Oleh : Fauzan Azima*
Kita tidak tahu perjalanan hidup seseorang. Kalau kita tahu Ir. Nova Iriansyah, MT akan menjadi gubernur, mungkin sejak dahulu kita akan berusaha dekat dan bersahabat dengan beliau. Kalaupun tidak masuk dalam struktur pemerintahannya, setidaknya bergengsi punya teman orang nomor satu di Aceh.
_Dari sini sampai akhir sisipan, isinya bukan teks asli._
-- ==== Sys2Proof/Machine/State.lean ====
section
/-! DEFINITION. The state of the NH8640 as plain data: the queue of waiting commands, time, the sparse register store
(every register of BAR0, an unlisted address holding its reset value), the memories, and the hidden state of each block
that the spec names but gives no register; the reasons of a fault or a refusal; and the state after reset. -/

namespace Sys2Proof.Machine

/-- Why a step stops with a fault. Every command of the table has an effect in the spec, so no meaning of this model
raises one; the constructor stands for a command whose operands no sender could form. -/
inductive Fault where
  /-- Raised by no meaning of this model (safe: a fault stops the model where the part would go on). -/
  | impossible
  deriving DecidableEq, Repr

/-- Why a step is refused. -/
inductive Refusal where
  /-- Raised by the dispatcher for a command that has no meaning yet (safe: nothing is claimed of it). -/
  | notModelled (mnemonic : String)
  deriving DecidableEq, Repr

/-- The device states of R14. -/
inductive Dev where
  | off | reset | boot | configured | run | degraded | safeStop | maintenance | lockout
  deriving DecidableEq, Repr

/-- One staged write of one RWS field (R31): the field and the value written. -/
structure FieldWrite where
  fld : Fld
  val : Nat
  deriving DecidableEq, Repr

/-- A place of the staging store: the write, and whether it completed inside the hand-over window of the running
frame (R28). -/
structure StageItem where
  w : FieldWrite
  late : Bool
  deriving DecidableEq, Repr

/-- Which source staged a group and for what: a host group with its tag (R29), the command ring, the loader group of a
domain (R87), of a boot or apply, or of a swap (R370), and a group of field-set selection (R35). -/
inductive GroupKind where
  | host (tag : Nat)
  | ring
  | domain (d : Nat)
  | image
  | swap
  | fsel
  deriving DecidableEq, Repr

/-- A closed group (R29, R35): its source, the FCLK cycle of its close, whether it closed inside the hand-over window,
and its writes in order. -/
structure StageGroup where
  kind : GroupKind
  closed : Nat
  late : Bool
  writes : List FieldWrite
  deriving DecidableEq, Repr

/-- The open host group (R29): tag, writes, and whether a write found no place (R31). -/
structure OpenGroup where
  tag : Nat
  writes : List FieldWrite
  ovf : Bool
  deriving DecidableEq, Repr

/-- The staging store: pending ungrouped host writes, closed groups in landing order, and the open host group. -/
structure Staging where
  single : List StageItem := []
  groups : List StageGroup := []
  openGrp : Option OpenGroup := none
  deriving DecidableEq, Repr

/-- A frame decision (R300, R333): zone flags, d_min and class of each zone (0xFFFF and 7 where not
listed; before the first decision class 0, the reset value of SEL_ZONE_DATA), lost zones. -/
structure Decision where
  pf : Nat := 0
  wf1 : Nat := 0
  wf2 : Nat := 0
  dmin : Tab Nat := []
  cls : Tab Nat := (List.range 64).map (fun z => (z, 0))
  lost : Nat := 0
  deriving DecidableEq, Repr

/-- A published view (R37): its epoch and the register words at the close of that frame, the frame decision, and
the window sums of the emitter groups by window and group (R37, R205). -/
structure View where
  epoch : Nat := 0
  regs : Tab Word := []
  dec : Decision := {}
  sums : Tab Nat := []
  deriving DecidableEq, Repr

/-- What a started command waits for (R385, R386). -/
inductive CmdWait where
  | runJudge     -- RUN: the next frame decision
  | runTick      -- RUN accepted: the next tick
  | tick         -- MAINT, LEAVE_MAINT: the next tick
  | standby      -- STANDBY: the end of entry
  | wake         -- WAKE: the return to ACTIVE
  | image        -- IMG_LOAD, IMG_SWAP, IMG_APPLY: the end of the load, swap or apply
  | plug         -- PLUG_WRITE: the end of write and read-back
  deriving DecidableEq, Repr

/-- A command that has been taken and runs (R384): opcode, tag, the device state in which it was taken, what it waits
for, whether a completion is written, and whether a host reset has discarded that completion (R377, R385). -/
structure RunCmd where
  op : Nat
  tag : Nat
  dev : Dev
  wait : CmdWait
  cpl : Bool
  deriving DecidableEq, Repr

/-- A completion entry before its CRC (R387). -/
structure Completion where
  op : Nat
  status : Nat
  tag : Nat
  detail : Nat
  epoch : Nat
  deriving DecidableEq, Repr

/-- A record of the error log (R399). -/
inductive LogRec where
  | event (source cause epoch time detail : Nat)
  | coal (source epoch0 time0 count epoch1 time1 : Nat)
  deriving DecidableEq, Repr

/-- An entry of the coalescing table (R400). -/
structure CoalEntry where
  source : Nat
  epoch0 : Nat
  time0 : Nat
  count : Nat
  epoch1 : Nat
  time1 : Nat
  deriving DecidableEq, Repr

/-- Event logic beyond its registers: the log FIFO, the coalescing table in opening order and its overflow entry, the
vectors whose holdoff runs, with those triggered during it (R395, R398, R400), and of the running cycle the sources that
have raised with their cause and epoch, the classes whose first-error record it has made, and the event records that it
has put at the end of the FIFO (R393, R397). -/
structure Events where
  fifo : List LogRec := []
  coal : List CoalEntry := []
  coalOvf : Option CoalEntry := none
  holdoff : List Nat := []
  heldTrig : List Nat := []
  raised : List (Nat × Nat × Nat) := []
  firsts : Nat := 0
  recs : Nat := 0
  deriving DecidableEq, Repr

/-- A BAR pair of the endpoint (R376): its size as a power of 2, and whether it is 64-bit and prefetchable. -/
structure PcieBar where
  bits : Nat
  wide : Bool
  prefetch : Bool
  deriving DecidableEq, Repr

/-- The configuration of the endpoint that never changes (R376): vendor, device, subsystem and revision IDs, class code, interrupt pin,
the link's rates in MT/s, its widths, lane reversal and clocking, BAR0, BAR2 and BAR4, largest payload, MSI-X vectors with the offsets of
table and PBA in BAR0, functions with SR-IOV and ARI, capabilities (power management with PME from D3hot, PCI Express, MSI-X, AER, device
serial number), link power and function level reset. The serial number itself is UNIT_ID. -/
structure PcieIds where
  vendor : Nat := 0x1E7A
  device : Nat := 0x8640
  subVendor : Nat := 0x1E7A
  subsystem : Nat := 0x8640
  revision : Nat := 0xB1
  classCode : Nat := 0x11_8000
  intPin : Nat := 0
  maxPayload : Nat := 512
  rates : List Nat := [2500, 5000, 8000, 16000]
  widths : List Nat := [1, 2, 4, 8]
  laneReversal : Bool := true
  commonClock : Bool := true
  sris : Bool := true
  bars : List PcieBar := [⟨26, true, false⟩, ⟨22, true, true⟩, ⟨36, true, true⟩]
  msixVectors : Nat := 512
  msixTable : Nat := 0x2_8000
  msixPba : Nat := 0x2_A000
  functions : Nat := 1
  sriov : Bool := false
  ari : Bool := false
  msi : Bool := false
  intx : Bool := false
  powerManagement : Bool := true
  pmeD3hot : Bool := true
  pciExpress : Bool := true
  msix : Bool := true
  aer : Bool := true
  serialNumber : Bool := true
  functionReset : Bool := true
  aspmL1 : Bool := true
  aspmL0s : Bool := false
  l1Substates : Bool := false
  expansionRom : Bool := false
  deriving DecidableEq, Repr

/-- The function's configuration state that the spec refers to: what never changes, D3hot, PME_En, MSI-X Enable and Function Mask, and the
level of WAKE_N (R376, R378, R395). Where the host places the BARs is outside the model: a command names its place in one. -/
structure Pcie where
  ids : PcieIds := {}
  d3hot : Bool := false
  pmeEn : Bool := false
  msixEn : Bool := false
  funcMask : Bool := false
  wakeLow : Bool := false
  deriving DecidableEq, Repr

/-- What the request in progress in PWR_DOM_CTL does (R80): wake a domain, or switch one off with or without FORCE. -/
inductive DomReq where
  | wake (d : Nat)
  | drain (d : Nat) (force : Bool)
  deriving DecidableEq, Repr

/-- Supplies, reset and domains beyond their registers: the good rails by bit of PWR_RST_CAUSE.BROWNOUT with bit 9 for
VDD_AON (R68), the levels of PORST_N and RESET_N, whether the release timer runs (R71), whether the passage through OFF
began in LOCKOUT with VDD_AON good since (R557), the sampled BOOT_SRC (R61), the quad reads that the SFDP tables of the board's
flash declare (R363; log entry 91), whether the internal reset has been released,
the domains that have not yet reported ready (R85) or whose new transfers are barred (R82), the request in progress, the
domains that STANDBY has switched off and those that still drain for it, and whether one of them did not drain (R89). -/
structure Power where
  rails : Nat := 0x3FF
  porstHigh : Bool := true
  resetHigh : Bool := true
  timer : Bool := true
  fromLockout : Bool := false
  bootSrc : Nat := 0
  quad114 : Bool := true
  quad144 : Bool := true
  released : Bool := false
  waking : Nat := 2 ^ 136 - 1
  barred : Nat := 0
  req : Option DomReq := none
  stbyOff : Nat := 0
  stbyLeft : Nat := 0
  stbyFail : Bool := false
  deriving DecidableEq, Repr
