-- ==== Sys2Proof/Machine/Resource.lean ====
section
/-! DEFINITION. Resource ownership (R63, R365, R367): who owns a ball, channel, scratchpad or slot, and the refusal of a
claim. -/

namespace Sys2Proof.Machine

/-- The resource ID of KIND and INDEX (R365). -/
def resId (kind index : Nat) : Nat := kind * 64 + index

/-- The resource ID of a table entry word. -/
def resOfWord (w : Nat) : Nat := bitsOf w 27 18

/-- The feature that DETAIL names for a kind of resource (R365): encoders, clock outputs and LED balls have two, SNS and
DRV_DAC balls one for each Treadle slot, the others one. -/
def resFeature (w : Nat) : Nat :=
  match bitsOf w 27 24 with
  | 0 => bitsOf w 17 17
  | 1 => bitsOf w 2 0
  | 2 => bitsOf w 2 0
  | 4 => bitsOf w 0 0
  | 5 => bitsOf w 0 0
  | _ => 0

/-- The table entry that owns a resource, if any. -/
def State.resEntry (s : State) (id : Nat) : Option (Nat × Nat) :=
  s.img.res.find? (fun e => resOfWord e.1 == id && e.2 != 0xF)

/-- The owner class of a resource, 0xF where it has none. -/
def State.resOwner (s : State) (id : Nat) : Nat :=
  match s.resEntry id with
  | some e => e.2
  | none => 0xF

/-- The feature that holds a resource: by the table, or by a runtime claim (R367). -/
def State.resHolder (s : State) (id : Nat) : Option Nat :=
  match s.resEntry id with
  | some e => some (resFeature e.1)
  | none => (s.img.claims.find? (fun c => c.1 == id)).map (fun c => c.2)

/-- A claim of a resource by a feature is refused: another feature holds it (R367). -/
def State.claimRefused (s : State) (id feat : Nat) : Bool :=
  match s.resHolder id with
  | some f => f != feat
  | none => false

/-- A granted claim of a resource that has no owner (R367). -/
def State.claim (s : State) (id feat : Nat) : State :=
  match s.resHolder id with
  | some _ => s
  | none => { s with img := { s.img with claims := s.img.claims ++ [(id, feat)] } }

/-- A refused claim is counted and raises RES_CONFLICT (R367). -/
def State.refuseClaim (s : State) (id : Nat) : State :=
  ((s.bump IMG_RES_CNT.REFUSED).put IMG_RES_CNT.LAST_ID id).raise 532 0 0

/-! ### Routes (R357) -/

/-- The route of a tile's records in the ROUTE record (R357): `v` is the bit that makes it valid and `lo` its lowest bit. -/
def State.route (s : State) (t v lo : Nat) : Option Nat :=
  let w := nth s.img.cfg.route t 0
  if bit w v then some (bitsOf w (lo + 5) lo) else none

def State.pointRoute (s : State) (t : Nat) : Option Nat := s.route t 24 0
def State.exportRoute (s : State) (t : Nat) : Option Nat := s.route t 25 8
def State.listRoute (s : State) (t : Nat) : Option Nat := s.route t 26 16

end Sys2Proof.Machine
end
Demikian juga, Tuhan menutup pengetahuan waktu keberuntungan seseorang. Betapa Teungku Amran dulu hanya sebagai staf di BPKEL (Badan Pengelola Kawasan Ekosistem Leuser), pada hari ini akan dilantik sebagai bupati Aceh Selatan definitif.
Dulu dibenci karena dicap sebagai pemberontak, kini disanjung karena menjadi orang nomor satu di kabupaten yang beribukota Tapaktuan.
Kami pernah membuat Mantan Komandan Operasi GAM Wilayah Lhok Tapaktuan itu bangga, berkeliling melihat-lihat hutan KEL Aceh Selatan dari udara dengan eurocopter yang kami rental dari perusahaan kertas PT. APRIL yang berkedudukan di Riau. Tentu saja sekarang bagi Teungku Amran itu hanya mainan kecil.
Begitupun, setelah lama tidak bertemu dengan salah seorang staf BPKEL, Teungku Yusrizal ternyata sudah menjadi Wakil Bupati di Abdya. Kita tidak menyangka seorang yang biasa-biasa saja, ternyata bisa menjadi Wakil Bupati. Seperti kata orang tua dahulu; kita bisa mengukur dalamnya sumur, tapi nasib seseorang siapa yang tahu.
Ahmadi Samarkilang anak sekolah pengantar beras untuk GAM ternyata sukses sebagai bupati di Bener Meriah. Siapa pun tidak menduga, seorang anak dari daerah terpencil bisa menjadi orang nomor satu di Kabupaten Bener Meriah.
Pada hari ini, jabatan itu bukan lagi menjadi barang mewah yang eksklusif. Jokowi yang melanglang buana sampai ke dataran tinggi Gayo, ternyata bisa juga menjadi presiden. Dari sudut pandang apapun Jokowi mustahil menjadi orang nomor satu di Indonesia, kecuali yang beliau punya hanya “wangsit” sebagai mana kepercayaan orang Jawa.
Bukan hanya soal pemegang jabatan yang menjadi rahasia ilahi, tetapi juga soal ilmu pengetahuan. Orang yang sebelumnya tidak faham pengkajian alif dan ba, dalam waktu semalam bisa menjadi “rektor”.
Seperti yang terjadi pada Syech Baba Daud yang dianggap santri yang paling tidak berilmu pada perguruan tinggi yang dipimpin Teungku Syiah Kuala di Kampung Mulia, Kota Raja.
Sampai pada satu saat cincin Teungku Syiah Kuala (Syechku Allah) jatuh ke dalam lubang WC. Dalam pada itu, beliau mengumpulkan santrinya dengan kerelaan untuk mengambil cincinnya, namun tidak ada yang mau, kecuali Baba Daud yang dengan ikhlas menguras lubang WC yang dipakai puluhan tahun oleh puluhan ribu santri dari seluruh dunia.
Setelah sholat subuh, Baba Daud menghadap kepada Teungku Syiah Kuala dan memberikan cincinnya. Setelah menerimanya, Mufti Sri Ratu Safiatuddin itu mengumumkan di depan ribuan santrinya; “Mulai subuh besok, para santri belajar pada Baba Daud.”
Semua santri tercengang. Bagaimana mungkin belajar pada Baba Daud yang dikenal kurang ilmu dari mereka. Namun tidak ada yang mustahil bagi Teungku Syiah Kuala dan tentu saja bertanggung jawab terhadap ucapannya.
Subuh besoknya benar Baba Daud benar-benar telah menjadi Syech (guru) yang mengetahui dan mengajarkan ilmu pengetahuan kepada seluruh santri yang tidak mereka ketahui. Sejak itulah lahir; Adab lebih tinggi derajatnya daripada ilmu.
Syech Baba Daud menyadari bahwa kemampuan manusia di masa depan dalam mempelajari ilmu hakikat dan ma’rifat akan sulit dijangkau akalnya. Sehingga sebagai jembatannya beliau susun kitab “Masailal Mubtadi” untuk memudahkan orang awam belajar ilmu di atas tingkatan syariat dan tarikat.